Continuous quality improvement and health promotion: can CQI lead to better outcomes?

This consideration of whether continuous quality improvement (CQI) can lead to better health outcomes opens by offering a list of questions Canadian health promotion (HP) organizations should consider in response to pressure to implement CQI. The next sections define "quality" and CQI and provide an overview of the CQI process and its main components of customer satisfaction scientific approach and team approach.
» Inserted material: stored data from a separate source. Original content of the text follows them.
-- ==== Sys2Proof/Machine/Matrix.lean ====
section
/-! DEFINITION. The matrix engine (R242 to R259): shape and rings, the operand queue, products, the softmax step, accumulator
operations and drains. An operation reads its operands and accumulators at its start and takes effect at its retirement. -/
namespace Sys2Proof.Machine
open Sys2Proof

/-! ### Shape and ring selection (R243, R244, R246) -/

def shapeM (h : Word) : Nat := field h 0 8
def shapeN (h : Word) : Nat := field h 8 8
def shapeKB (h : Word) : Nat := field h 16 5
def shapeEmpty (h : Word) : Bool := shapeM h == 0 || shapeN h == 0
/-- T of R243. -/
def shapeT (h : Word) : Nat := ceilDiv (shapeM h) 32 * ceilDiv (shapeN h) 32
def ringA (r : BitVec 12) : Nat := r.toNat % 16
def ringB (r : BitVec 12) : Nat := r.toNat / 16 % 16
def ringP (r : BitVec 12) : Nat := r.toNat / 256 % 16

/-- The word (r, c) of a tile; side registers use the tile and row. -/
def accKey (tile r c : Nat) : Nat := tile * 1024 + r * 32 + c
def sideKey (tile r : Nat) : Nat := tile * 32 + r
/-- Where element (i, j) of a region of n columns at base tile b lies (R243). -/
def regionKey (b n i j : Nat) : Nat := accKey (b + ceilDiv n 32 * (i / 32) + j / 32) (i % 32) (j % 32)

def negInf : Word := 0xff800000#32
def Ctx.accAt (x : Ctx) (k : Nat) : Word := x.acc.get k 0
def Ctx.rmaxAt (x : Ctx) (t r : Nat) : Word := x.rmax.get (sideKey t r) negInf
def Ctx.rsumAt (x : Ctx) (t r : Nat) : Word := x.rsum.get (sideKey t r) 0

/-! ### Operands (Table 15.3, R247) -/

/-- Elements for each index of format 7. -/
def cbGroup (fmt : Word) : Nat := if 2 ≤ fmtCbmode fmt then 4 else 1
/-- The element format of an operand, after expansion (R247). -/
def elemCode (code : Nat) (fmt : Word) : Nat :=
  if isMx code then mxPlain code
  else if code = 7 then (match fmtCbmode fmt with | 1 => 0 | 2 => 3 | _ => 1)
  else code

/-- The tile that an operand of rows and columns occupies in its slot. -/
def slotTile (code : Nat) (fmt : Word) (rows cols : Nat) : Tile :=
  { rows := rows, cols := if code = 7 then cols / cbGroup fmt else cols, code := code, width := padWidth code fmt }

def tileA (fmt shape : Word) (ta : Bool) : Tile :=
  let k := 32 * shapeKB shape
  if ta then slotTile (fmtA fmt) fmt k (shapeM shape) else slotTile (fmtA fmt) fmt (shapeM shape) k
def tileB (fmt shape : Word) (tb : Bool) : Tile :=
  let k := 32 * shapeKB shape
  if tb then slotTile (fmtB fmt) fmt (shapeN shape) k else slotTile (fmtB fmt) fmt k (shapeN shape)

/-- An index of a format-7 operand at element column c. -/
def bookIndex (fmt : Word) (t : Tile) (n r c : Nat) : Nat := t.elem n r (c / cbGroup fmt)

/-- The bits of element (r, c) of an operand in its element format; an invalid codebook entry gives zero. -/
def operandBits (fmt : Word) (book : Book) (t : Tile) (n r c : Nat) : Nat :=
  if t.code = 7 then
    let i := bookIndex fmt t n r c
    let e := cbOutBits (fmtCbmode fmt) / cbGroup fmt
    if book.valid.getLsbD i then (book.entries.get i 0).toNat / 2 ^ (e * (c % cbGroup fmt)) % 2 ^ e else 0
  else t.elem n r c

/-- The product of two elements: table-summed for LNS6 (R37), exact for integers, whose zero has no sign (R48, R49). -/
def elemProduct (fmt : Word) (ca cb a b : Nat) : FV :=
  if ca = 5 then lnsMul a b
  else if ca = 6 ∧ cb = 6 then FV.ofInt ((fmtInt fmt).decode a * (fmtInt fmt).decode b)
  else (elemValue ca (fmtInt fmt) a).mul (elemValue cb (fmtInt fmt) b)

/-- The value of an E8M0 scale. -/
def scaleValue (c : Nat) : FV := if c = 255 then .nan else .fin false 1 ((c : Int) - 127)

def sumFV : List FV → FV
  | [] => .zero
  | x :: xs => xs.foldl FV.add x

/-- What a product reads: the tiles and bytes of A and B and whether each is transposed. -/
structure Operands where
  ta : Bool
  tb : Bool
  a : Tile
  b : Tile
  na : Nat
  nb : Nat
  deriving DecidableEq, Repr

/-- One block sum of R48, rounded. -/
def blockSum (fmt : Word) (book : Book) (p : Operands) (i j blk : Nat) : Word :=
  let ca := elemCode p.a.code fmt
  let cb := elemCode p.b.code fmt
  let terms := (List.range 32).map fun d =>
    let k := 32 * blk + d
    let a := if p.ta then operandBits fmt book p.a p.na k i else operandBits fmt book p.a p.na i k
    let b := if p.tb then operandBits fmt book p.b p.nb j k else operandBits fmt book p.b p.nb k j
    elemProduct fmt ca cb a b
  let sa := if isMx p.a.code && fmtMxs fmt then scaleValue (p.a.scale p.na i (32 * blk)) else FV.ofInt 1
  let sb := if isMx p.b.code && fmtMxs fmt then scaleValue (p.b.scale p.nb j (32 * blk)) else FV.ofInt 1
  f32 (((sumFV terms).mul sa).mul sb)

/-- The blocks from blk on accumulate into acc; the first block of mmaz sets it. -/
def accumulate (fmt : Word) (book : Book) (p : Operands) (i j : Nat) (sets : Bool) : Nat → Nat → Word → Word
  | 0, _, acc => acc
  | n + 1, blk, acc =>
    let v := blockSum fmt book p i j blk
    accumulate fmt book p i j sets n (blk + 1) (if sets && blk == 0 then v else addF32 acc v)

/-- Whether a tile holds a reserved integer code that traps (R40). -/
def tileTraps (fmt : Word) (t : Tile) (n : Nat) : Bool :=
  t.code == 6 && (List.range (t.rows * t.cols)).any fun k => (fmtInt fmt).traps (t.elem n (k / t.cols) (k % t.cols))

/-- The first invalid index of a format-7 tile (R251). -/
def tileInvalid (fmt : Word) (book : Book) (t : Tile) (n : Nat) : Option Nat :=
  if t.code = 7 && !fmtIzero fmt then
    ((List.range (t.rows * t.cols)).map fun k => t.elem n (k / t.cols) (k % t.cols)).find? fun i => !book.valid.getLsbD i
  else none

/-- Whether an expanded entry carries a poison mark. -/
def tileBookPoison (book : Book) (t : Tile) (n : Nat) : Bool :=
  t.code == 7 && (List.range (t.rows * t.cols)).any fun k => book.poi.getLsbD (t.elem n (k / t.cols) (k % t.cols))

/-! ### Fields of the triggers -/

def mxBase (y : Word) : Nat := field y 0 3
def mxTA (code : Nat) (y : Word) : Bool := if code = 4 then y.getLsbD 8 else y.getLsbD 3
def mxTB (code : Nat) (y : Word) : Bool := if code = 4 then y.getLsbD 9 else y.getLsbD 4
/-- mmasm: score tile, output tile, W. -/
def smTile (y : Word) : Nat := field y 0 3
def smOut (y : Word) : Nat := field y 3 3
def smW (y : Word) : Nat := field y 6 2 + 1
def drainTR (o : Word) : Bool := o.getLsbD 3
def drainFW (o : Word) : Bool := o.getLsbD 4

/-! ### Checks at issue (R251) -/

def mxFail (v : Word) : Fail := illTrig v.toNat

def checkShape (_ : State) (t : Trig) (_ : Ctx) : Option Fail :=
  let y := t.y.scalar
  failIf (field y 21 11 != 0 || shapeKB y == 0 || 16 < shapeKB y || 128 < shapeM y || 128 < shapeN y) (mxFail y)
def checkRing (_ : State) (t : Trig) (_ : Ctx) : Option Fail := failIf (field t.y.scalar 12 20 != 0) (mxFail t.y.scalar)

/-- A ring is declared, and its slot holds an operand of n bytes. -/
def ringHolds (s : State) (c r n : Nat) : Bool :=
  match s.ringOf c r with
  | some x => decide (n ≤ x.slotSize)
  | none => false

/-- Rings, slot sizes, the MX layout rule and the codebook claim of a product. -/
def checkOperands (code : Nat) (s : State) (t : Trig) (x : Ctx) : Option Fail :=
  let f := x.r.fmt
  let h := x.r.shape
  let y := t.y.scalar
  let a := tileA f h (mxTA code y)
  let b := tileB f h (mxTB code y)
  let e := shapeEmpty h
  let na := if e then 0 else a.bytes
  let nb := if e then 0 else b.bytes
  let badCols (code : Nat) (cols : Nat) : Bool := !e && code == 7 && cols % cbGroup f != 0
  (failIf (matrixReserved f) (fmtFail f)).orElse fun _ =>
  (failIf (fmtMxs f && ((isMx (fmtA f) && mxTA code y) || (isMx (fmtB f) && !mxTB code y))) (mxFail y)).orElse fun _ =>
  (failIf (badCols (fmtA f) (if mxTA code y then shapeM h else 32) || badCols (fmtB f) (if mxTB code y then 32 else shapeN h))
    (mxFail y)).orElse fun _ =>
  (failIf (!ringHolds s t.ctx (ringA x.r.ring) na || !ringHolds s t.ctx (ringB x.r.ring) nb) (mxFail y)).orElse fun _ =>
  if !e && (fmtA f == 7 || fmtB f == 7) then checkClaim s t.ctx (fmtCbank f) else none

def checkMma (s : State) (t : Trig) (x : Ctx) : Option Fail :=
  let y := t.y.scalar
  (failIf (field y 5 27 != 0 || 8 < mxBase y + shapeT x.r.shape) (mxFail y)).orElse fun _ => checkOperands 2 s t x

def checkMmasm (s : State) (t : Trig) (x : Ctx) : Option Fail :=
  let y := t.y.scalar
  (failIf (field y 10 22 != 0 || 32 < shapeM x.r.shape || 32 < shapeN x.r.shape || 8 < smOut y + smW y ||
    (smOut y ≤ smTile y && smTile y < smOut y + smW y)) (mxFail y)).orElse fun _ => checkOperands 4 s t x

/-- The destination tile of a drain. -/
def drainTile (fmt shape : Word) (tr : Bool) : Tile :=
  let d := fmtDrain fmt
  if tr then { rows := shapeN shape, cols := shapeM shape, code := d, width := padWidth d fmt }
  else { rows := shapeM shape, cols := shapeN shape, code := d, width := padWidth d fmt }

/-- Fields from bit res on are reserved in mx.o; the tile bound, the format and the destination. -/
def checkDrainAt (res : Nat) (t : Trig) (x : Ctx) : Option Fail :=
  let o := x.portW oMxO
  let d := drainTile x.r.fmt x.r.shape (drainTR o)
  (failIf (field o res (32 - res) != 0 || 8 < mxBase o + shapeT x.r.shape) (mxFail o)).orElse fun _ =>
  (failIf (drainReserved x.r.fmt) (fmtFail x.r.fmt)).orElse fun _ =>
  (failIf (!shapeEmpty x.r.shape && isMx d.code && d.cols % 32 != 0) (mxFail o)).orElse fun _ =>
  failIf (!addrLegal t.y.scalar.toNat d.bytes 32) (mxFail t.y.scalar)

def checkDrain (_ : State) (t : Trig) (x : Ctx) : Option Fail := checkDrainAt 5 t x

/-- The pre-activation tile of drainf. -/
def preTile (o shape : Word) : Tile :=
  let z := o.getLsbD 7
  { rows := shapeM shape, cols := shapeN shape, code := if z then 0 else 1, width := if z then 32 else 16 }

def checkDrainf (s : State) (t : Trig) (x : Ctx) : Option Fail :=
  let o := x.portW oMxO
  (failIf (field o 5 2 == 3) (mxFail o)).orElse fun _ =>
  (checkDrainAt 8 t x).orElse fun _ =>
  failIf (!ringHolds s t.ctx (ringP x.r.ring) (if shapeEmpty x.r.shape then 0 else (preTile o x.r.shape).bytes)) (mxFail o)

def checkZero (_ : State) (t : Trig) (_ : Ctx) : Option Fail :=
  let y := t.y.scalar
  failIf (field y 6 26 != 0 || 8 < field y 0 3 + (field y 3 3 + 1)) (mxFail y)
def checkLdacc (_ : State) (t : Trig) (x : Ctx) : Option Fail :=
  (failIf (field (x.portW oMxO) 3 29 != 0) (mxFail (x.portW oMxO))).orElse fun _ =>
    failIf (!addrLegal t.y.scalar.toNat 4096 32) (mxFail t.y.scalar)
def scaleW (y : Word) : Nat := field y 3 2 + 1
def checkScale (_ : State) (t : Trig) (_ : Ctx) : Option Fail :=
  let y := t.y.scalar
  failIf (field y 6 26 != 0 || 8 < field y 0 3 + scaleW y) (mxFail y)
def checkRowstat (_ : State) (t : Trig) (_ : Ctx) : Option Fail := failIf (field t.y.scalar 9 23 != 0) (mxFail t.y.scalar)
def checkSmreset (_ : State) (t : Trig) (_ : Ctx) : Option Fail := failIf (field t.y.scalar 3 29 != 0) (mxFail t.y.scalar)
def checkMxFence (_ : State) (t : Trig) (_ : Ctx) : Option Fail := failIf (t.y.scalar != 0) (mxFail t.y.scalar)

/-! ### The queue (R249) -/

def MxEff.none : MxEff where
  acc := []
  rmax := []
  rsum := []
  marks := []
  out := []
  q := PV.zero

/-- Whether an operation reads a format-7 operand. -/
def usesBook (code : Nat) (fmt shape : Word) : Bool :=
  2 ≤ code && code ≤ 4 && !shapeEmpty shape && (fmtA fmt == 7 || fmtB fmt == 7)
This is followed by a consideration of the following HP issues as they relate to CQI: 1) the fact that HP does not produce goods and is not always a service; 2) customer satisfaction; 3) management structure; 4) data measurement emphasis and knowledge paradigms; 5) evaluation and outcomes; and 6) the importance of other agendas and influences in HP. Next the article evaluates whether 1) the philosophy of CQI is compatible with that of HP 2) CQIs methodology and approach is compatible with HP 3) implementing CQI processes would improve HP practice and goal achievement 4) an appropriate HP/CQI model could be developed from the steps suggested 5) better options than CQI exist for improving HP 6) there are reasons not to implement CQI and 7) there are any consequences of not implementing CQI. The article ends by recommending that HP organizations clarify what CQI can address document the impact of CQI make appropriate modifications in the CQI model view CQI as a tool to furthering HP goals and address basic HP issues.